SHAKESPEARE AND THE ZOMBIE PLAGUE OF 1590 a play by Richard Henry and Eric Hissom
BRIEF DESCRIPTION
In 1590’s England, emerging young playwright William Shakespeare is drawn into one of his own plays where Macbeth and his Witches conjure a horde of Zombies to destroy Queen Elizabeth and a cast of the Bard’s most famous characters. This epic adventure follows our reluctant hero as he tries to find his voice as a writer and save the world from the undead in a rock and roll horror comedy mash up.
SETTING
A Globe-like Shakespearean theatre presenting an epic tragicomedy about rivals for the English throne in 1590. Locations include the battlefield, the opposing war tents, and the halls of the decaying Castle Elsinore.
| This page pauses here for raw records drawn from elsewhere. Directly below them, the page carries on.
/-- `trel` and `tlay` at issue (R69, R239, R240, R248, R253): a register in flight and a full token hold; operands that do not
fit are UNDEF with UCODE 8; a permutation that moves nothing ends at once, its token as it was; otherwise the token rises, the
register shows STATE 2 or 1 with pass 0 of NPASS, and the core's engine has the job, with the holds of its slab sides. A permutation
that moves nothing is stated for sides outside slabs.
The layout engine's work (R77 to R82, R252, R298): a job that begins is found fit or ends with its status; a block that cannot be
translated or read ends the job with the status, or waits for the page, and is left unwritten; a block done moves CURSOR on, and the
last block of the last pass ends the job with status 0. Ending, the token falls by one with the status on it, the register
shows STATE 3, or 0 after OK, and the bytes written are the group's, as its loads see them. Stated for relayouts with a token, outside
slabs, with no earlier relayout in the way. When the statuses BOUNDS, OVERLAP, STAGING and FORMAT are found is the model's choice
(notes/assumptions/44.md), and that the error stays on the token its reading (notes/assumptions/11.md). -/
def Obligations.Relayouts : Prop :=
  (∀ (o : TOps) (s : State) (i : Instr) (inplace : Bool), (i = .trel o ∧ inplace = false) ∨ (i = .tlay o ∧ inplace = true) →
     s.Clear i →
     let wd := s.grp.timg o.d.toNat
     let wa := s.grp.timg o.a.toNat
     let dd := Desc.of wd
     let da := Desc.of wa
     let k := o.tok.toNat
     let scale : W32 := if inplace || o.b == 0 then 0x3F800000 else (s.sreg o.b).setWidth 32
     let dst := if inplace then wd.take 16 ++ wa.drop 16 else wd
     let fits := if inplace then da.n = dd.n ∧ imgOk dst = true
       else imgNull wa = false ∧ da.state ≠ 3 ∧ da.ndim = dd.ndim ∧ da.dims.map (·.2) = dd.dims.map (·.2) ∧ scale.getLsbD 31 = false ∧
         scale.extractLsb' 23 8 ≠ 0 ∧ scale.extractLsb' 23 8 ≠ 255
     let passes := passesOf dd (if inplace then dd.rows else da.rows) (Desc.of dst).rows (!inplace)
     let member := memberArg s.blk dd o.long
     let flat := dd.kind ≠ 4 ∧ (inplace = true ∨ da.kind ≠ 4)
     let same := fun (t : State) => Frame [.tregs] s t ∧ (∀ j < 64, t.gv.tregs.get (o.d.toNat * 64 + j) = dst.getD j 0) ∧
       ∀ q, (q < o.d.toNat * 64 ∨ o.d.toNat * 64 + 64 ≤ q) → t.gv.tregs.get q = s.gv.tregs.get q
     let ready := s.grp.inFlightT o.d.toNat = false ∧ imgNull wd = false ∧ dd.state ≠ 3 ∧ member.isSome = true ∧ fits
     (s.grp.inFlightT o.d.toNat = true → exec i s = .next (s.stopped i (.hold 15))) ∧
     (s.grp.inFlightT o.d.toNat = false → imgNull wd = true ∨ dd.state = 3 ∨ member = none ∨ ¬ fits →
       exec i s = .next (s.userTrap i.word0 1 8)) ∧
     (ready → o.cred = false → 255 ≤ (s.grp.tok k).count → exec i s = .next (s.stopped i (.hold 4))) ∧
     (ready → o.cred = false → (s.grp.tok k).count < 255 → s.gv.toks.length = 8 → passes = [] → flat → GoesOn i s same) ∧
     (ready → o.cred = true → passes = [] → flat → Gives (exec i s) (fun t => ∃ u v, s.Moves u v (s.frag.pc + BitVec.ofNat 64 i.len) ∧
       same u ∧ t = v.stow.credit s.bkey o.bar.toNat (cdiv (2 ^ (Desc.of dst).n) 4096))) ∧
     (ready → (o.cred = true ∨ (s.grp.tok k).count < 255) → s.gv.toks.length = 8 → ∀ m, member = some m →
       let sides := (s.marked i).slabSides
         ((s.marked i).newJob o inplace m scale wa dst (if inplace then dd.rows else da.rows) passes)
       (∀ u, sides = (u, none) → exec i s = .next (s.stopped i ((s.marked i).stopAt u (.hold 15)))) ∧
       (∀ u j, sides = (u, some j) → passes ≠ [] → GoesOn i s (fun t => Frame [.tregs, .toks, .cores, .mem, .poison, .parts] s t ∧
         t.mem = u.mem ∧ t.gv.tregs.get (o.d.toNat * 64 + 3) = progWord (if inplace then 1 else 2) 0 passes.length 0 0 ∧
         t.gv.tok k = { s.gv.tok k with count := (s.gv.tok k).count + (if o.cred then 0 else 1) } ∧
         t.core s.blk.core = { s.core s.blk.core with rels := (s.core s.blk.core).rels.put s.jobNo j }))) ∧
     (ready → (o.cred = true ∨ (s.grp.tok k).count < 255) → s.gv.toks.length = 8 → passes ≠ [] → flat →
       GoesOn i s (fun t => Frame [.tregs, .toks, .cores] s t ∧ t.gv.tok k = { s.gv.tok k with count := (s.gv.tok k).count + (if o.cred then 0 else 1) } ∧ (∀ j, j ≠ k → t.gv.tok j = s.gv.tok j) ∧
         t.gv.tregs.get (o.d.toNat * 64 + 3) = progWord (if inplace then 1 else 2) 0 passes.length 0 0 ∧
         (∀ c, c ≠ s.blk.core → t.core c = s.core c) ∧
         ∃ j, t.core s.blk.core = { s.core s.blk.core with rels := (s.core s.blk.core).rels.put s.jobNo j } ∧
           (j.inplace, j.blk, j.grp, j.ctx, j.tok, j.cred, j.bar, j.tdst) =
             (inplace, s.bkey, s.gkey, s.ctxid, k, o.cred, o.bar.toNat, o.d.toNat) ∧
           some j.member = member ∧ j.scale = scale ∧ j.dst = dst ∧ j.passes = passes ∧
           (j.started, j.pass, j.cursor, j.credited, j.fail) = (false, 0, 0, 0, 0)))) ∧
  (∀ (core job : Nat) (s : State) (j : Relayout) (x : Block) (g : Group), (s.core core).rels.find job = some j → j.heldBy = none →
     s.block j.blk = some x → s.group j.blk j.grp = some g → s.behind core job j = false → s.engineStops j x = false →
     j.gone = false → j.cred = false → j.grow = false → j.slabs = [] → g.toks.length = 8 → j.tok < 8 →
     ∀ s1 stream, s.isStream j x (Desc.of j.src) = (s1, .inr stream) →
     let place := fun (e : EngineByte) => match e.win with | some b => Place.win b e.at_ | none => .mem e.at_
     -- The job is over, from a state and the job as it then stood, with a status.
     let ends := fun (u : State × Relayout) (status : Nat) => ∀ h, u.1.group j.blk j.grp = some h → h.toks = g.toks →
       Gives (exec (.relayoutBlock core job) s) (fun t => (t.core core).rels.find job = none ∧ t.mem = u.1.mem ∧
         ∃ g', t.group j.blk j.grp = some g' ∧ (g'.tok j.tok).count = (g.tok j.tok).count - 1 ∧
           (g'.tok j.tok).err = (if status = 0 then (g.tok j.tok).err else status) ∧ g'.vregs = h.vregs ∧
           g'.tregs.get (j.tdst * 64 + 3) = (if status = 0 then 0 else progWord 3 j.pass j.passes.length status j.cursor) ∧
           ∀ l e r, u.2.done ++ u.2.fresh = l ++ e :: r → (∀ c ∈ r, place c ≠ place e) → t.seenBy j.blk (t.viewOf j.blk g') (place e) = e.val)
     -- It waits for a page.
     let waits := fun (u : State × Relayout) => Gives (exec (.relayoutBlock core job) s) (fun t =>
       ∃ n, (t.core core).rels.find job = some { u.2 with heldBy := some n })
     -- It goes on as the job `k`.
     let stays := fun (u : State × Relayout) (k : Relayout) => Gives (exec (.relayoutBlock core job) s) (fun t =>
       t.mem = u.1.mem ∧ (t.core core).rels.find job = some k)
     (j.started = false → s.startWaits j x = true → exec (.relayoutBlock core job) s = .next s) ∧
     (j.started = false → s.startWaits j x = false → ∀ u,
       (s1.relayoutStart j x stream = (u, .inr 0) → stays u { u.2 with started := true }) ∧
       (∀ n, n ≠ 0 → s1.relayoutStart j x stream = (u, .inr n) → ends u n) ∧
       (∀ va wr, s1.relayoutStart j x stream = (u, .inl (.miss va wr)) → waits u)) ∧
     (j.started = true → ∀ p, j.passes[j.pass]? = some p → ∀ u,
       let inv := (gfInverse (Desc.of j.dst).n (j.before j.pass)).getD []
       let moved := s1.doBlock j x p inv (!j.inplace && j.pass == 0) stream
       (∀ h, moved = (u, some h) → u.1.blocks = s1.blocks ∧ u.1.grp = s1.grp ∧ u.1.cores = s1.cores ∧ u.2.done = j.done ∧ u.2.fresh = j.fresh) ∧
       (∀ n, n ≠ 0 → moved = (u, some (.stop n)) → ends u n) ∧ (∀ va wr, moved = (u, some (.miss va wr)) → waits u) ∧
       (moved = (u, none) → j.cursor + 1 = j.blocks p → j.pass + 1 = j.passes.length → ends u 0) ∧
       (moved = (u, none) → ¬ (j.cursor + 1 = j.blocks p ∧ j.pass + 1 = j.passes.length) →
         stays u (if j.cursor + 1 = j.blocks p then { u.2 with pass := j.pass + 1, cursor := 0 } else { u.2 with cursor := j.cursor + 1 }))))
CAST of CHARACTERS (doubling possible)
Young William Shakespeare; Macbeth, his third wife Lady M, and his daughter Juliet; Queen Elizabeth, her son Romeo, and her trusted counselor and longtime companion Paulina; A Doctor, a couple of Gravediggers, three Witches, soldiers, servants, Lord’s, Lady’s, and super-fast, ravenous Zombies!
SYNOPSIS
A youthful William Shakespeare begins narrating an epic war play, much like the Chorus in Henry the Fifth, only to be pulled into the action by the tyrant Macbeth, who demands that the young playwright produce a ballad (the news bulletin of the time) that falsifies the battle results. After sending him away, Macbeth calls upon the forces of darkness to conjure up an army to replace his routed troops. Three witches appear and promise such an army in time to attack his rival Elizabeth during a phony peace summit. Macbeth fails to understand, however, that this army will be his own slaughtered men reanimated as super- human, flesh-eating Zombies. Meanwhile, we are pulled into the tumultuous lives of a colorful cast of characters: the misbegotten young lovers, the elderly statesman turned Zombie, the drunken and philosophical grave-diggers, the alchemist doctor, and others, most of whom, along with Macbeth and Elizabeth, find themselves thrown together in the Castle Elsinore, where they attempt to barricade themselves against the growing horde of undead. From there the plot twists and squirms like some evil spawn of Shakespeare and George Romero, culminating with our hero, young William, dispatching the villain Macbeth, in an epic scene of poetically-justified, flesh-munching gore!